The Central Unit for the Coordination of Public-Private Partnership (hereinafter referred to as: “C.U.C.P.P.P.”) has new duties such as:

  • discloses to the European Commission all the international agreements concluded in accordance with the Treaty with one or more third countries aimed at supplying products or performing works, intended for the joint implementation or exploitation of a project by the signatory States.
  • checks each and every notice of selection or any other supporting documents submitted/sent by the public partner for publication in SEAP and OJEU, as appropriate;
  • establishes a review and selection committee regarding the sustainability and feasibility of PPP projects; public partners present to this committee the PPP projects they intend to perform, presenting substantiation studies or pre-feasibility studies, budgeted expenditure, funding issues, technical details, etc. and any other elements that may prove the advantages of implementing the PPP project; the projects that are not admitted by the committee may not be initiated; the organisation and functioning of the committee are established by order of the General Secretariat of the Government;
  • is a cooperation mechanism for analysing and drafting legal uniform opinions and, where the C.U.C.P.P.P. and the National Authority for Regulating and Monitoring  Public Procurement (hereinafter referred to as: ”N.A.R.M.P.P.”) have issued, in the applicant’s opinion, different points of view in relation to the applicant’s questions about the conduct of a selection or procurement procedure, as the case may be; when an applicant received two different points of view related to a question/ clarification only a committee established as a cooperation mechanism may settle the issue; if the applicant received two different opinions from the two above mentioned bodies, then it must submit to the General Secretariat of the Government a written request for issue of one point of view; the points of view issued by both C.U.P.P.P.C. and N.A.R.M.P.P. along with the same documentation submitted when requesting those answers should be attached to the application. The final answer/ solution shall be given mainly in view of the position of N.A.R.M.P.P.; if there is no unanimity, the differing views must be recorded in the minutes of the meeting.

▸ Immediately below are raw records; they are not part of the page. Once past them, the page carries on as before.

-- ==== Sys2Proof/Tests/Slice0.lean ====
section
/-! SUPPORT. Tests: ill-formed terms refused, words written out from the encoding, worked examples of the manual, and for every statement
of Certificates/Slice0/Obligations.lean states and operands that meet its hypotheses. -/
namespace Sys2Proof.Tests
open Sys2Proof Sys2Proof.Machine Sys2Proof.Claim
set_option Elab.async false

/-! ### Well-formedness: an ill-formed term for each check, refused -/

/-- R44, R45, R20: a guard above p15 on SEQ, STR, MTX; an ordering class where none is used; a token queue of another engine. -/
theorem test_wf_refuses_controls :
    (Instr.nop { ga := 16 }).wf = false ∧ (Instr.nop { gb := 16 }).wf = false ∧ (Instr.nop { cls := 1 }).wf = false
      ∧ (Instr.nop { pop := 1 }).wf = false ∧ (Instr.nop { push := 4 }).wf = false
      ∧ (Instr.sresume { ga := 16 } 0).wf = false ∧ (Instr.sresume { cls := 1 } 0).wf = false ∧ (Instr.sresume { pop := 2 } 0).wf = false
      ∧ (Instr.msync { ga := 16 }).wf = false ∧ (Instr.msync { cls := 1 }).wf = false ∧ (Instr.msync { push := 1 }).wf = false
      ∧ (Instr.vld { cls := 1 } .t0 0).wf = false ∧ (Instr.vld { pop := 3 } .t0 0).wf = false ∧ (Instr.vst { ga := 16 } 0 (.v 0)).wf = false := by
  decide
/-- R98 to R109, R115, R118, R120, R126, R127, R130, R138: immediates and register numbers of SEQ out of their ranges. -/
theorem test_wf_refuses_seq_operands :
    (Instr.trap {} 64).wf = false ∧ (Instr.climbpt {} 256).wf = false ∧ (Instr.extZ {} 1 1 0).wf = false ∧ (Instr.extS {} 1 1 64).wf = false
      ∧ (Instr.cmp {} .eq 0 0 (.reg 0)).wf = false ∧ (Instr.cmp {} .eq 16 0 (.reg 0)).wf = false ∧ (Instr.pand {} 0 1 1).wf = false
      ∧ (Instr.por {} 1 16 1).wf = false ∧ (Instr.pxor {} 1 1 16).wf = false ∧ (Instr.pnot {} 1 16).wf = false ∧ (Instr.pmov {} 16 1).wf = false
      ∧ (Instr.br {} 0 16 0).wf = false ∧ (Instr.brl {} 0 0 4).wf = false
      ∧ (Instr.fence {} 4 0 0).wf = false ∧ (Instr.fence {} 0 7 0).wf = false ∧ (Instr.fence {} 0 0 65536).wf = false
      ∧ (Instr.barInit {} 0 (.reg 0) 0).wf = false ∧ (Instr.barArrive {} 0 0 0 7).wf = false ∧ (Instr.barWait {} 0 0 0).wf = false := by
  decide
/-- The same of R115, R126, R127, R129, R130, R133, R138. -/
theorem test_wf_refuses_seq_operands_2 :
    (Instr.amoFaddF32 {} 0 0 0 0).wf = false ∧ (Instr.run {} .vec 0 0 0).wf = false ∧ (Instr.run {} .vec 1 29 0).wf = false
      ∧ (Instr.runLoop {} .vec 1 0 0 25).wf = false ∧ (Instr.runLoop {} .vec 64 0 0 0).wf = false ∧ (Instr.popP {} 0).wf = false
      ∧ (Instr.tokPush {} 4 1).wf = false ∧ (Instr.tokPush {} 1 16).wf = false ∧ (Instr.tokPop {} 1 1).wf = false ∧ (Instr.tokPop {} 4 0).wf = false
      ∧ (Instr.getsr {} 1 0x0B none).wf = false ∧ (Instr.getsr {} 1 5 none).wf = false ∧ (Instr.getsr {} 1 4 (some 0)).wf = false
      ∧ (Instr.setsr {} 0x26 (.reg 0)).wf = false ∧ (Instr.xlinv {} 0 2).wf = false := by
  decide
/-- R166 to R176: tags, descriptors and lengths of STR out of range. -/
theorem test_wf_refuses_str_operands :
    (Instr.sbind {} 0 64 none none).wf = false ∧ (Instr.sunbind {} 0 64).wf = false ∧ (Instr.sunbind {} 0 0x7E).wf = false
      ∧ (Instr.sseek {} 0 (.imm 64)).wf = false ∧ (Instr.scopy {} 64 0 0 (.imm 0)).wf = false ∧ (Instr.scopy {} 0 0 0 (.imm 0x7F)).wf = false
      ∧ (Instr.scopy2d {} 64 0 0 0 0).wf = false ∧ (Instr.sgather {} 64 0 0 0 0).wf = false ∧ (Instr.sfill {} 64 0 (.k 0) 0).wf = false
      ∧ (Instr.sprefetch {} 0 (.imm 64)).wf = false ∧ (Instr.spromote {} 64 0 0).wf = false ∧ (Instr.stwenc {} 64 0 0 0 0).wf = false
      ∧ (Instr.slzput {} 64 0 0 (.k 0) 0).wf = false := by
  decide
/-- R189 to R203: products, blocks and panels of MTX out of the accumulator store or of the code's range. -/
theorem test_wf_refuses_mtx_operands :
    (Instr.mma {} .bf16 0 3 0 0 (.s 0) 0).wf = false ∧ (Instr.mma {} .bf16 0 0 13 0 (.s 0) 0).wf = false
      ∧ (Instr.mma {} .bf16 3 0 0 0 (.s 0) 1).wf = false ∧ (Instr.mma {} .bf16 0 0 0 0 (.s 0) 8).wf = false
      ∧ (Instr.mmaCoop {} .bf16 0 0 0 (.s 0) 0 (.imm 64)).wf = false ∧ (Instr.mmaReed {} .bf16 3 0 (.s 0) 1).wf = false
      ∧ (Instr.accZero {} 9 8 0).wf = false ∧ (Instr.accZero {} 0 0 0).wf = false ∧ (Instr.accZero {} 0 1 2).wf = false
      ∧ (Instr.accScale {} 0 1 4 5 0).wf = false ∧ (Instr.accRd {} 0 0 8).wf = false ∧ (Instr.accWr {} 0 0 8).wf = false
      ∧ (Instr.accFlush {} 7 2).wf = false ∧ (Instr.mpre {} 0 10 0).wf = false ∧ (Instr.mpre {} 0 0 4).wf = false := by
  decide
/-- R247 to R261: types, sources and shapes that VEC entries do not list. -/
theorem test_wf_refuses_vec_operands :
    (Instr.vadd {} .i32 .t0 (.v 0) (.v 0)).wf = false ∧ (Instr.vfma {} .u8 .t0 (.v 0) (.v 0) (.v 0)).wf = false
      ∧ (Instr.vabs {} .i8 .t0 (.v 0)).wf = false ∧ (Instr.viadd {} .f32 .t0 (.v 0) (.v 0)).wf = false
      ∧ (Instr.vexp {} .f16 .t0 (.v 0)).wf = false ∧ (Instr.vcmp {} .eq .f32 15 (.v 0) (.v 0)).wf = false
      ∧ (Instr.vredSumRow {} .i16 .t0 (.v 0)).wf = false ∧ (Instr.vredMaxCol {} .f32 .t0 (.k 0)).wf = false
      ∧ (Instr.vredMaxsumRow {} .f32 1 1 (.v 0) (.v 0)).wf = false ∧ (Instr.vredMaxsumCol {} .f16 0 1 (.v 0) (.v 0)).wf = false
      ∧ (Instr.vcvt {} .f32 .f32 .rne .t0 (.v 0)).wf = false ∧ (Instr.vcvt {} .bf16 .b16m7 .rne .t0 (.v 0)).wf = false
      ∧ (Instr.vcvt {} .b16m7 .f32 .rne .t0 (.k 0)).wf = false ∧ (Instr.vmov {} .t0 (.imm 0)).wf = false
      ∧ (Instr.vshapeImm {} 0x0010).wf = false ∧ (Instr.vshapeImm {} 0x11010).wf = false ∧ (Instr.vbcast {} .b32 .t0 (.k 0) 1).wf = false
      ∧ (Instr.vbcast {} .b32 .t0 (.v 0) 2).wf = false ∧ (Instr.vperm {} .b32 .t0 (.v 0) (.k 0)).wf = false
      ∧ (Instr.vpand {} 15 16 16).wf = false ∧ (Instr.vpnot {} 0 16).wf = false ∧ (Instr.vext {} (.v 0) (.imm 16) (.imm 0)).wf = false := by
  decide
/-- R337 to R341, and places that do not exist (R1, R15). -/
theorem test_wf_refuses_body_operands_and_places :
    (Instr.fld 32 0).wf = false ∧ (Instr.fldp 0 8).wf = false ∧ (Instr.fnext 8).wf = false ∧ (Instr.frec 0 16).wf = false
      ∧ (Instr.ndMov 0 32).wf = false ∧ (Instr.imm 32 0 0).wf = false ∧ (Instr.ndAdd 0 0 32).wf = false ∧ (Instr.ndCmp .eq 0 32 0).wf = false
      ∧ (Instr.cvt 0 0 0 4).wf = false ∧ (Instr.twd 0 0 24).wf = false ∧ (Instr.b16x 0 0 3).wf = false ∧ (Instr.reed 32).wf = false
      ∧ (Instr.rflush 0 2).wf = false ∧ (Instr.wst 0 8).wf = false ∧ (Instr.wacc 32 0 0).wf = false ∧ (Instr.wmb 0 12).wf = false
      ∧ (Instr.barWaitReturn ⟨384, 0⟩).wf = false ∧ (Instr.tokenAvailable ⟨0, 4⟩ .seq).wf = false ∧ (Instr.entryStart ⟨384, 0⟩ .vec).wf = false
      ∧ (Instr.mscFill Config.physTiles).wf = false ∧ (Instr.l1Evict 384 0).wf = false := by
  decide
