-- ==== Sys2Proof/Machine/Catalog.lean ====
section
/-! DEFINITION. Host-side plain data, read by no step: the sensor's command catalog (30_encoding.md R75), its reply layouts
(R76), which operation takes which reply (70_reset_and_hazards.md R248), the waits a command asks of the host (R246, R247)
and the command sequences of one logical operation (R250). -/

namespace Sys2Proof.Machine

/-- The operations of the sensor's command catalog (R75). -/
inductive SensorCommand where
  | humidityHold | humidityNoHold | temperatureHold | temperatureNoHold | temperatureFromPrevious
  | reset | writeUserReg | readUserReg | writeHeaterReg | readHeaterReg
  | readIdPart1 | readIdPart2 | readFirmwareRev
  deriving DecidableEq, Repr

/-- The wire bytes of a command (R75). -/
def SensorCommand.wire : SensorCommand → List Byte
  | .humidityHold => [0xE5]
  | .humidityNoHold => [0xF5]
  | .temperatureHold => [0xE3]
  | .temperatureNoHold => [0xF3]
  | .temperatureFromPrevious => [0xE0]
  | .reset => [0xFE]
  | .writeUserReg => [Sys2Proof.Machine.writeUserReg]
  | .readUserReg => [0xE7]
  | .writeHeaterReg => [Sys2Proof.Machine.writeHeaterReg]
  | .readHeaterReg => [0x11]
  | .readIdPart1 => [0xFA, 0x0F]
  | .readIdPart2 => [0xFC, 0xC9]
  | .readFirmwareRev => [0x84, 0xB8]

/-- The reply lengths the catalog gives (R75): some [] is "no reply", none is "not stated in the source". -/
def SensorCommand.replyLengths : SensorCommand → Option (List Nat)
  | .humidityHold | .humidityNoHold | .temperatureHold | .temperatureNoHold => some [2, 3]
  | .temperatureFromPrevious => some [2]
  | .reset | .writeUserReg | .writeHeaterReg => some []
  | .readUserReg | .readHeaterReg => some [1]
  | .readIdPart1 => some [8]
  | .readIdPart2 => some [6]
  | .readFirmwareRev => none

/-- The operations that produce a write command's frame (R75, R77). -/
def SensorCommand.producers : SensorCommand → List Opcode
  | .writeUserReg => [.uregres, .ureghtr]
  | .writeHeaterReg => [.htrenc]
  | _ => []

/-- The commands whose reply may carry a CRC byte: hold master mode only (R248; which of the two are CRC-bearing is not
in the source, 91_not_in_source.md N6). -/
def SensorCommand.mayCarryCrc : SensorCommand → Bool
  | .humidityHold | .temperatureHold => true
  | _ => false

/-- The operation that takes the one reply of a command (R75, R248); withCrc is the host's flags[0]. The two ID replies
go together into one SNCHK: see idRequest. -/
def SensorCommand.request (c : SensorCommand) (withCrc : Bool) (reply : List Byte) : Option Instr :=
  match c, reply with
  | .humidityHold, b => some (.measrh (if withCrc then 1 else 0) b)
  | .humidityNoHold, b => some (.measrh 0 b)
  | .temperatureHold, b => some (.meast (if withCrc then 1 else 0) b)
  | .temperatureNoHold, b => some (.meast 0 b)
  | .temperatureFromPrevious, b => some (.meast 0 b)
  | .readUserReg, [u] => some (.uregdec u)
  | .readHeaterReg, [h] => some (.htrdec h)
  | _, _ => none

/-- The request for the two ID replies (R75, R250). -/
def idRequest (part1 part2 : List Byte) : Instr := .snchk part1 part2

/-- The least wait, in milliseconds, before the host goes on: before the next command after reset (R246), before the read
after a measurement command (R247); temperature-from-previous takes no conversion delay (R248). -/
def SensorCommand.waitMs : SensorCommand → Nat
  | .reset => 15
  | .humidityHold | .humidityNoHold | .temperatureHold | .temperatureNoHold => 23
  | _ => 0

/-- The general-knowledge default of USER_REG_RESET (R6, R30; 93_implementation_defined.md K5); nothing rests on it, and
Config.userRegReset stays open (log 7). -/
def userRegResetDefault : Byte := 0x3A

/-- The general-knowledge default of HEATER_REG_RESET (R6, R30; K5); nothing rests on it (log 7). -/
def heaterRegResetDefault : Byte := 0x00

/-- The sub-transactions of the logical operations, in their order (R249, R250). -/
def registerChangeCommands : List SensorCommand := [.readUserReg, .writeUserReg]

/-- The serial-number read (R250). -/
def serialReadCommands : List SensorCommand := [.readIdPart1, .readIdPart2]

/-- The paired humidity and temperature read (R248, R250), in hold or no-hold master mode (R158). -/
def pairedReadCommands (hold : Bool) : List SensorCommand :=
  [if hold then .humidityHold else .humidityNoHold, .temperatureFromPrevious]

end Sys2Proof.Machine
end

  • if  C.U.C.P.P.P. when fulfilling its specific monitoring duties, identifies some elements that could lead to the absolute nullity of the PPP contract, then it must notify N.A.R.M.P.P; if the public authority takes risks that lead to the classification of the project as public expenditure, according to the law, the PPP contracts may not be initiated, signed, or implemented, subject to the sanction of absolute nullity.


Last, but not least, an Appendix to the law was added which provides for the minimum information that must be included in the notice of selection for PPP contracts.